This invention is also a carpet comprising a primary backing and a secondary backing adhered directly or indirectly to the primary backing with a polyurethane laminate layer, wherein the polyurethane laminate layer is the reaction product of a polyisocyanate component and a polyol mixture, the polyol mixture containing (1) at least one natural oil-based polyol (NOP) having a hydroxyl equivalent weight of at least 250 and (2) at least one polymer polyol, the proportions of (1) and (2) being such that the polyol mixture contains at least 5% by weight of dispersed polymer particles and at least 10% by weight of the natural oil-based polyol. This invention is also a method for adhering a secondary backing to a carpet, comprising applying a polyurethane-forming composition to the secondary backing or to the carpet, joining the carpet to the secondary backing such that the polyurethane- forming composition is intermediate to the secondary backing and the carpet, and curing the polyurethane-forming composition, wherein the polyurethane-forming composition includes at least one polyisocyanate and a polyol mixture, the polyol mixture containing (1) at least one natural oil-based polyol (NOP) having a hydroxyl equivalent weight of at least 250 and (2) at least one polymer polyol, the proportions of (1) and (2) being such that the polyol mixture contains at least 5% by weight of dispersed polymer particles and at least 10% by weight of the natural oil-based polyol.

It has surprisingly been found that the tensile and elongation properties of the polyurethane tend to be improved significantly when a dispersion of polymer particles is present in the polyurethane-forming composition that is used to make the attached backing.
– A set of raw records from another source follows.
/-- Each of the three resets, in every state in which it can come, puts every block into its state after reset (R18, R44, R67, R91, R104,
R130, R149, R164, R179, R180); the values of the tables are named in the second half. Shared memory stays. The model's own readings:
what else a reset leaves (the words with errors, the host access held and its last response, the level of POWER_WARN) is assumption log
30, the values of the fields that no table names log 33, the levels of the inputs log 3, and the resets as commands, with SOFT_RESET
without effect in RESET, log 18. -/
def Obligations.ResetsGiveTheTablesValues : Prop :=
  (∀ (c : Instr) (s : State), (c = .resetPin ∨ c = .supplyGoodLoss ∨ (c = .softReset ∧ s.control.mode ≠ .reset)) →
    Completes c s fun t =>
      t.intake = State.reset.intake ∧ t.monitor = State.reset.monitor ∧ t.engine = State.reset.engine
        ∧ t.feeder = State.reset.feeder ∧ t.capture = State.reset.capture ∧ t.jobs = State.reset.jobs
        ∧ t.post = State.reset.post
        ∧ t.control = { State.reset.control with
            warnLevel := s.control.warnLevel
            pinActive := s.control.pinActive || decide (c = .resetPin)
            supplyGood := s.control.supplyGood && decide (c ≠ .supplyGoodLoss) }
        ∧ t.port = { State.reset.port with
            bridge := s.port.bridge, response := s.port.response, weak := s.port.weak, bad := s.port.bad }
        ∧ (∀ a, t.mem.read a = s.mem.read a))
  ∧ (∀ s : State, s.control.mode = .reset → exec .softReset s = .next s)
  ∧ let s := State.reset
    s.control.mode = .reset ∧ s.control.warned = false ∧ s.control.timerOn = false ∧ s.control.timerCount = 0
    ∧ s.control.safe = false
    ∧ s.intake.state = .stopped ∧ s.intake.geometry = none ∧ s.intake.buffer = []
    ∧ s.intake.slots.length = 5 ∧ (∀ x ∈ s.intake.slots, x.fill = .free ∧ x.geometry = none ∧ x.pinned = false)
    ∧ s.intake.newest = none ∧ s.intake.hold = none ∧ s.intake.held = none ∧ s.intake.frameNumber = 0
    ∧ s.intake.malformed = 0 ∧ s.intake.drops = 0 ∧ s.intake.instability = 0 ∧ s.intake.suspended = false
    ∧ s.monitor.previous = none ∧ s.monitor.pageState = .settled ∧ s.monitor.motionRun = 0 ∧ s.monitor.stillRun = 0
    ∧ s.monitor.patternAge = 0 ∧ s.monitor.levels = ⟨0, 0, false⟩ ∧ s.monitor.index.length = 64
    ∧ (∀ e ∈ s.monitor.index, e = ⟨.empty, 0, 0, 0, 0, 0, 0#384⟩)
    ∧ s.engine.unit = none
    ∧ s.feeder.outputMode = 1 ∧ s.feeder.layout.generation = 0 ∧ s.feeder.layout.background = ⟨16, 128, 128⟩
    ∧ s.feeder.layout.panes = [⟨0, 0, 1920, 1080, .live, 1, .none, 0, 0, 0, 0, 256, 256, 26112, 19584, 0, 0⟩]
    ∧ s.feeder.rasterOn = false ∧ s.feeder.posted = false ∧ s.feeder.bufferA = .empty ∧ s.feeder.bufferB = .empty ∧ s.feeder.request = none
    ∧ s.feeder.underrunRun = 0 ∧ s.feeder.cleanRun = 0 ∧ s.feeder.degraded = false ∧ s.feeder.frameNumber = 0
    ∧ s.feeder.underruns = 0 ∧ s.feeder.faults = 0
    ∧ s.capture.lessonOpen = false ∧ s.capture.counter = 0
    ∧ s.capture.context = ⟨.idle, 0, .auto, none, ⟨0, 0, false⟩, none, 0, none, none, 0, 0⟩
    ∧ s.capture.slotWaiting = false ∧ s.capture.slotCount = 0
    ∧ s.capture.running = false ∧ s.capture.head = 0 ∧ s.capture.credit = 0
    ∧ s.jobs.running = none ∧ s.jobs.scan = none ∧ s.jobs.entries.length = 16 ∧ (∀ e ∈ s.jobs.entries, e = ⟨.idle, 0, 0, 0⟩)
    ∧ s.port.grant = none ∧ s.port.last = none ∧ s.port.pass = ⟨0, 0, 0, 0⟩ ∧ s.port.queue = [] ∧ s.port.blocked = []
    ∧ s.port.correctable = 0 ∧ s.port.uncorrectable = 0
    ∧ s.post.cause = 0#6 ∧ s.post.mask = 0#6 ∧ s.post.fifo = [] ∧ s.post.inHand = none ∧ s.post.setupGeneration = 0
    ∧ s.post.put = 0 ∧ s.post.get = 0 ∧ s.post.fill = 0 ∧ s.post.lost = 0 ∧ s.post.sequence = 0
    ∧ s.post.unsignalled = 0 ∧ s.post.timer = none
    ∧ s.post.setup = ⟨3264, 2448, 1, 12, 8, 2, 3, 10, 12, 60, 300, 0, false, true, 2, true, 0, 0, 64, 1, 0,
        [(0, 0), (24, 2), (40, 3), (64, 4)], 0#192⟩

/-- The release of reset enters BOOT, with the pending warning flag set if POWER_WARN is active. Then the zeros of BOOT stand over the
control block and nowhere else, the words marked there are cured, and the one operation issued writes the status area: mode BOOT and
zeros. -/
def Obligations.BootClearsTheControlBlock : Prop :=
  (∀ s : State, s.control.mode = .reset →
    Completes .resetRelease s fun t =>
      t.control.mode = .boot ∧ t.control.warned = s.control.warnLevel ∧ t.control.warnLevel = s.control.warnLevel
        ∧ t.control.pinActive = false ∧ t.control.supplyGood = true ∧ t.port.boot = .clearing
        ∧ Unchanged [.mode, .inputs, .boot] s t)
  ∧ ∀ s : State, s.control.mode = .boot → s.port.boot = .clearing →
    Completes .bootClearDone s fun t =>
      (∀ a, t.mem.read a = if a < 0x10000 then 0#8 else s.mem.read a)
        ∧ (∀ w, w ∈ t.port.bad ↔ w ∈ s.port.bad ∧ 0x4000 ≤ w)
        ∧ (∀ w, w ∈ t.port.weak ↔ w ∈ s.port.weak ∧ 0x4000 ≤ w)
        ∧ t.port.correctable = s.port.correctable ∧ t.port.uncorrectable = s.port.uncorrectable
        ∧ t.port.boot = .status
        ∧ DidOnly [.memory, .errors, .boot] [writeOf 0 (1#8 :: List.replicate 511 0#8)] [] s t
The polyurethane backing is made from a polyurethane-forming composition that includes at least one polyisocyanate and a polyol mixture. The polyol mixture contains (1) at least one natural oil-based polyol (NOP) having a hydroxyl equivalent weight of at least 250 and (2) at least one polymer polyol. The proportions of these (and other polyol components, if any) are such that the polyol mixture contains at least 5% by weight of dispersed polymer particles and at least 10% by weight of the natural oil-based polyol.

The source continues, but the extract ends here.